• Your assignment
Each line in the listing below that holds "load" should be counted; reply with that number only.

• Records shown
-- ==== Sys2Proof/Laws/State.lean ====
section
/-! SUPPORT. One lemma for each field of the state under each update of it. -/

namespace Sys2Proof.Machine

@[simp] theorem emit_buf (line : Text) (s : State) :
    (emit line s).buf = s.buf := rfl
@[simp] theorem emit_n (line : Text) (s : State) :
    (emit line s).n = s.n := rfl
@[simp] theorem emit_base (line : Text) (s : State) :
    (emit line s).base = s.base := rfl
@[simp] theorem emit_rawMnemonic (line : Text) (s : State) :
    (emit line s).rawMnemonic = s.rawMnemonic := rfl
@[simp] theorem emit_cur (line : Text) (s : State) :
    (emit line s).cur = s.cur := rfl
@[simp] theorem emit_status (line : Text) (s : State) :
    (emit line s).status = s.status := rfl
@[simp] theorem emit_err (line : Text) (s : State) :
    (emit line s).err = s.err := rfl
@[simp] theorem emit_out (line : Text) (s : State) :
    (emit line s).out = s.out ++ [line] := rfl

@[simp] theorem advance_buf (len : Nat) (s : State) :
    (advance len s).buf = s.buf := rfl
@[simp] theorem advance_n (len : Nat) (s : State) :
    (advance len s).n = s.n := rfl
@[simp] theorem advance_base (len : Nat) (s : State) :
    (advance len s).base = s.base := rfl
@[simp] theorem advance_rawMnemonic (len : Nat) (s : State) :
    (advance len s).rawMnemonic = s.rawMnemonic := rfl
@[simp] theorem advance_cur (len : Nat) (s : State) :
    (advance len s).cur = s.cur + len := rfl
@[simp] theorem advance_status (len : Nat) (s : State) :
    (advance len s).status = statusAt (s.cur + len) s.n s.status := rfl
@[simp] theorem advance_err (len : Nat) (s : State) :
    (advance len s).err = s.err := rfl
@[simp] theorem advance_out (len : Nat) (s : State) :
    (advance len s).out = s.out := rfl

@[simp] theorem raiseTruncated_buf (op : Byte) (len : Nat) (s : State) :
    (raiseTruncated op len s).buf = s.buf := rfl
@[simp] theorem raiseTruncated_n (op : Byte) (len : Nat) (s : State) :
    (raiseTruncated op len s).n = s.n := rfl
@[simp] theorem raiseTruncated_base (op : Byte) (len : Nat) (s : State) :
    (raiseTruncated op len s).base = s.base := rfl
@[simp] theorem raiseTruncated_rawMnemonic (op : Byte) (len : Nat) (s : State) :
    (raiseTruncated op len s).rawMnemonic = s.rawMnemonic := rfl
@[simp] theorem raiseTruncated_cur (op : Byte) (len : Nat) (s : State) :
    (raiseTruncated op len s).cur = s.cur := rfl
@[simp] theorem raiseTruncated_status (op : Byte) (len : Nat) (s : State) :
    (raiseTruncated op len s).status = .truncated := rfl
@[simp] theorem raiseTruncated_err (op : Byte) (len : Nat) (s : State) :
    (raiseTruncated op len s).err = { cur := s.cur, opcode := op, need := BitVec.ofNat 2 len, avail := s.n - s.cur } := rfl
@[simp] theorem raiseTruncated_out (op : Byte) (len : Nat) (s : State) :
    (raiseTruncated op len s).out = s.out := rfl

@[simp] theorem withFetchWord_buf (s : State) (nbits w : Nat) :
    (s.withFetchWord nbits w).buf = s.buf.load s.cur [BitVec.ofNat 8 (w % 2 ^ nbits), BitVec.ofNat 8 (w % 2 ^ nbits / 2 ^ 8),
      BitVec.ofNat 8 (w % 2 ^ nbits / 2 ^ 16)] := rfl
@[simp] theorem withFetchWord_n (s : State) (nbits w : Nat) :
    (s.withFetchWord nbits w).n = max s.n (s.cur + 3) := rfl
@[simp] theorem withFetchWord_base (s : State) (nbits w : Nat) :
    (s.withFetchWord nbits w).base = s.base := rfl
@[simp] theorem withFetchWord_rawMnemonic (s : State) (nbits w : Nat) :
    (s.withFetchWord nbits w).rawMnemonic = s.rawMnemonic := rfl
@[simp] theorem withFetchWord_cur (s : State) (nbits w : Nat) :
    (s.withFetchWord nbits w).cur = s.cur := rfl
@[simp] theorem withFetchWord_status (s : State) (nbits w : Nat) :
    (s.withFetchWord nbits w).status = .running := rfl
@[simp] theorem withFetchWord_err (s : State) (nbits w : Nat) :
    (s.withFetchWord nbits w).err = s.err := rfl
@[simp] theorem withFetchWord_out (s : State) (nbits w : Nat) :
    (s.withFetchWord nbits w).out = s.out := rfl

@[simp] theorem startPass_buf (bytes : List Byte) (base : Addr) (raw : Text) (err : ErrRecord) :
    (startPass bytes base raw err).buf = Memory.load [] 0 bytes := rfl
@[simp] theorem startPass_n (bytes : List Byte) (base : Addr) (raw : Text) (err : ErrRecord) :
    (startPass bytes base raw err).n = bytes.length := rfl
@[simp] theorem startPass_base (bytes : List Byte) (base : Addr) (raw : Text) (err : ErrRecord) :
    (startPass bytes base raw err).base = base := rfl
@[simp] theorem startPass_rawMnemonic (bytes : List Byte) (base : Addr) (raw : Text) (err : ErrRecord) :
    (startPass bytes base raw err).rawMnemonic = raw := rfl
@[simp] theorem startPass_cur (bytes : List Byte) (base : Addr) (raw : Text) (err : ErrRecord) :
    (startPass bytes base raw err).cur = 0 := rfl
@[simp] theorem startPass_status (bytes : List Byte) (base : Addr) (raw : Text) (err : ErrRecord) :
    (startPass bytes base raw err).status = startStatus bytes.length := rfl
@[simp] theorem startPass_err (bytes : List Byte) (base : Addr) (raw : Text) (err : ErrRecord) :
    (startPass bytes base raw err).err = err := rfl
@[simp] theorem startPass_out (bytes : List Byte) (base : Addr) (raw : Text) (err : ErrRecord) :
    (startPass bytes base raw err).out = [] := rfl

end Sys2Proof.Machine
end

• Solution for this task
2